We modeled colonization for Bd using a function similar to Eq. 4:
$$ \gamma_{s,t}^{BA} = \gamma_{s,t}^{B0} = \left( {1 - \mathop \prod \limits_{j = 1}^{J,j \ne s} 1 - e^{{\frac{{ - d_{s,j}^{2} }}{{(2\sigma^{B} )^{2} }}}} *I_{j,t - 1}^{B} } \right)\;*\;(1 - \tau^{\text{DM}} )*a\left( {\text{DM}} \right)_{s,t} $$
(5)
where the difference between Eqs. 4 and 5 is the effect associated with disease management. The disease management action—denoted \( a({\text{DM}})_{s,t} \)—represents a set of activities designed to reduce colonization by Bd. We followed the same procedure as described above to estimate \( \sigma^{B} \) (Table 3). We used expert elicitation to estimate the effect of disease management on Bd colonization (\( \tau^{\text{DM}} \)). Experts were asked to consider a suite of activities designed to reduce Bd colonization, including disinfection requirements for agency employees, limitations on visitor use, guidelines to reduce contamination during forest management efforts, and education programs to encourage visitors to practice disinfection. Experts were asked for their judgment on the expected decrease in colonization rate at a given site if disease management was implemented, using the 4-point elicitation method. We then fit beta distributions for each expert (Table 3). The resulting effect of disease management used in the model was 0.267 (SD = 0.137), i.e., the expected probability of colonization by Bd was only 73.3% as high with disease management implemented as without.

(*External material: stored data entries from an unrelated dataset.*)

-- ==== Sys2Proof/Machine/Table.lean ====
section
/-! DEFINITION. The node table's shared changes (chapters 1 and 5): release and its completion, undock, fresh dock, entries coming into use, held, lost and resumed. -/
namespace Sys2Proof.Machine

/-! ### Small changes of discovery and locate -/

def Dev.setDiscovery (s : Discovery) (d : Dev) : Dev := { d with cm := { d.cm with discovery := s } }

def Discovery.isStep : Discovery → Bool
  | .powering => true | .observing => true | .probing => true
  | .stopped => false | .waiting => false | .complete => false | .deferred => false | .faulted => false
  | .givenUp => false | .shut => false | .locating => false

/-- Discovery waits at the frontier, not in a retry. -/
def Dev.enterWaiting (d : Dev) : Dev :=
  { d with cm := { d.cm with discovery := .waiting, isRetry := false, offWait := false, codeRead := none } }

/-- Locate, where it runs, ends with result ABANDONED (R79). -/
def Dev.abandonLocate (d : Dev) : Dev :=
  if d.cm.locate.step = .idle then d
  else { d with cm := { d.cm with locate := { d.cm.locate with step := .idle, result := .abandoned } } }

/-- A release for another cause abandons locate; discovery goes where the release puts it (R79). -/
def Dev.overtakeLocate (d : Dev) : Dev :=
  if d.cm.discovery = .locating then d.abandonLocate.enterWaiting else d

/-- Discovery stops: timers and retry count 0, no SEGMENT ON owed, locate abandoned (R49, R79). -/
def Dev.stopDiscovery (d : Dev) : Dev :=
  let d := d.abandonLocate
  { d with cm := { d.cm with
    discovery := .stopped, stepTimer := 0, frontierTimer := 0, retry := 0, isRetry := false, offWait := false
    codeRead := none, recheck := false, onOwed := Per6.const false } }

/-- COMPLETE, with or without a re-check timer; the initial pass is over (R49, R62). -/
def Dev.enterComplete (recheck : Bool) (d : Dev) : Dev :=
  { d with cm := { d.cm with
    discovery := .complete, recheck := recheck, frontierTimer := 0, initialPass := false, isRetry := false
    offWait := false, codeRead := none } }

/-- FAULTED, or GIVEN_UP after the eighth retry; the retry count is kept when the step was a retry (R63, R69). -/
def Dev.enterFaulted (d : Dev) : Dev :=
  let spent := d.cm.isRetry && decide (8 ≤ d.cm.retry)
  { d with cm := { d.cm with
    discovery := if spent then .givenUp else .faulted
    retry := if d.cm.isRetry then d.cm.retry else 0
    frontierTimer := 0, initialPass := false, isRetry := false, offWait := false, codeRead := none } }

def Dev.setSegState (k : Pos) (s : SegState) (d : Dev) : Dev := d.onEntry k fun e => { e with seg := s }

def Dev.sendSegment (k : Pos) (s : SegSetting) (use : SegUse) (d : Dev) : Dev := d.send k .cm (.segment s use)

/-! ### Fresh dock and undock completion (R86, R89) -/

def Msg.isScSession (m : Msg) : Bool := m.sub == .sc && m.payload.isSession

/-- The part's own PROBE of a block at a position is with the Link Engine. -/
def Dev.probeOut (d : Dev) (k : Pos) (b : Block) : Bool := d.outstanding k fun s p => s == b && p == .probe

/-- PROBE(1) is queued and its 10-superframe interval begins (R87). -/
def Dev.queueProbe1 (d : Dev) : Dev :=
  (d.send .p1 .sc .probe).onSc fun s => { s with probeTimer := 0 }

/-- The next dock session number: FFFFH is followed by 0001H (R86). -/
def nextSession (n : W16) : W16 := if n = 0xFFFF then 1 else n + 1

/-- A fresh dock begins (R86, R87, R67, R49). No rule says which state discovery has in BRINGUP: it stays STOPPED until
the dock is DOCKED (log 53). -/
def Dev.freshDock (d : Dev) : Dev :=
  let d : Dev := { d with
    sc := { d.sc with
      session := nextSession d.sc.session, announced := false, noCradle := false, bringupTimer := 0
      probeAnswered := false }
    pub := { d.pub with session := true }
    cm := { d.cm with segs := Per6.const SegRecord.init, shut := none, initialPass := true }
    pcu := { d.pcu with refused := 0 } }
  (d.setDock .bringup).queueProbe1

def UndockReason.detail (r : UndockReason) : W16 := r.code.zeroExtend 16

/-- The state that follows an undock: no fresh dock begins once the Exchange Port has asked for the end (R89, R97). The
sense level is the one kept from the last sample taken, which may be the previous superframe's (log 56). -/
def Dev.undockTarget (d : Dev) (f : Following) : DockState :=
  let fresh : DockState := if d.xp.part = .stopping then .undocked else .bringup
  match f with
  | .bySense => if d.sc.sense = some true then fresh else .undocked
  | .bringup => fresh
  | .undocked => .undocked
  | .released => .released

/-- A disable that waits for the undock, and a sequence the Exchange Port asked for, are reported ended (R97, R99). -/
def Dev.reportEnd (d : Dev) : Dev :=
  let asked := d.sc.disableWaits || (match d.sc.sequence with | some q => q.forDisable | none => false)
  { d with sc := { d.sc with sequence := none, disableWaits := false, endReport := d.sc.endReport || asked } }

/-- The release of an undock has completed (R89, steps 3 and 4). -/
def Dev.completeUndock (u : Undock) (d : Dev) : Dev :=
  let d := match u.reason with
    | some r => if d.sc.announced then d.stageMarker .undock 0 r.detail else d
    | none => d
  let d := d.reportEnd.onSc fun s => { s with announced := false, undock := none, releasedTimer := 0 }
  match d.undockTarget u.following with
  | .bringup => d.freshDock
  | t => d.setDock t

/-! ### Release (R16, R17, R18) -/

/-- What the Chain Manager hands on when a covered entry goes VACANT (R18), in that order. -/
def Dev.vacate (k : Pos) (d : Dev) : Dev :=
  let announced := (d.entry k).announced
  let d := d.closeInput k
  let d := if announced then d.stageMarker .nodeRemoved (posByte k) 0xFFFF else d
  let d := (d.releasePosting k).releaseSettings k |>.forgetBlock k
  let d := if k = .p1 then
      d.contractNone.onPcu fun p => { p with live := LiveSupply.cleared }
    else d
  { d with
    le := { d.le with
      miss := d.le.miss.set k 0, winErr := d.le.winErr.set k 0, cumErr := d.le.cumErr.set k 0
      degraded := d.le.degraded.set k false, reached := d.le.reached.set k false }
    cm := { d.cm with
      walks := d.cm.walks.set k none, configuring := d.cm.configuring.set k Configuring.init
      onOwed := d.cm.onOwed.set k false } }

/-- The entry takes the identity of a PROBE answer and goes PROBED as a new node (R6). -/
def Dev.enterProbed (k : Pos) (id : Identity) (d : Dev) : Dev :=
  (d.onEntry k fun e => { e with
    state := .probed, kind := id.kind, vendor := id.vendor, product := id.product, revision := id.revision
    serial := id.serial, returned := false, imageLost := false, announced := false, resume := none, lostAt := none
    attempts := 0 }).schedule k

Modeling Proportion Resistant-Type

Transitions for the proportion of a local population that is resistant-type (Table 2) include the simple case when the proportion at a site goes to 0 if toads go locally extinct, or stays at the same level if Bd is not present, or if only 1 allele (resistant-type or wild-type) is found at the site. In addition, we allow natural selection (Eq. 6) or colonization of sites by resistant-type individuals (Eq. 7). However, changes to resistance at occupied sites are not allowed due to migration.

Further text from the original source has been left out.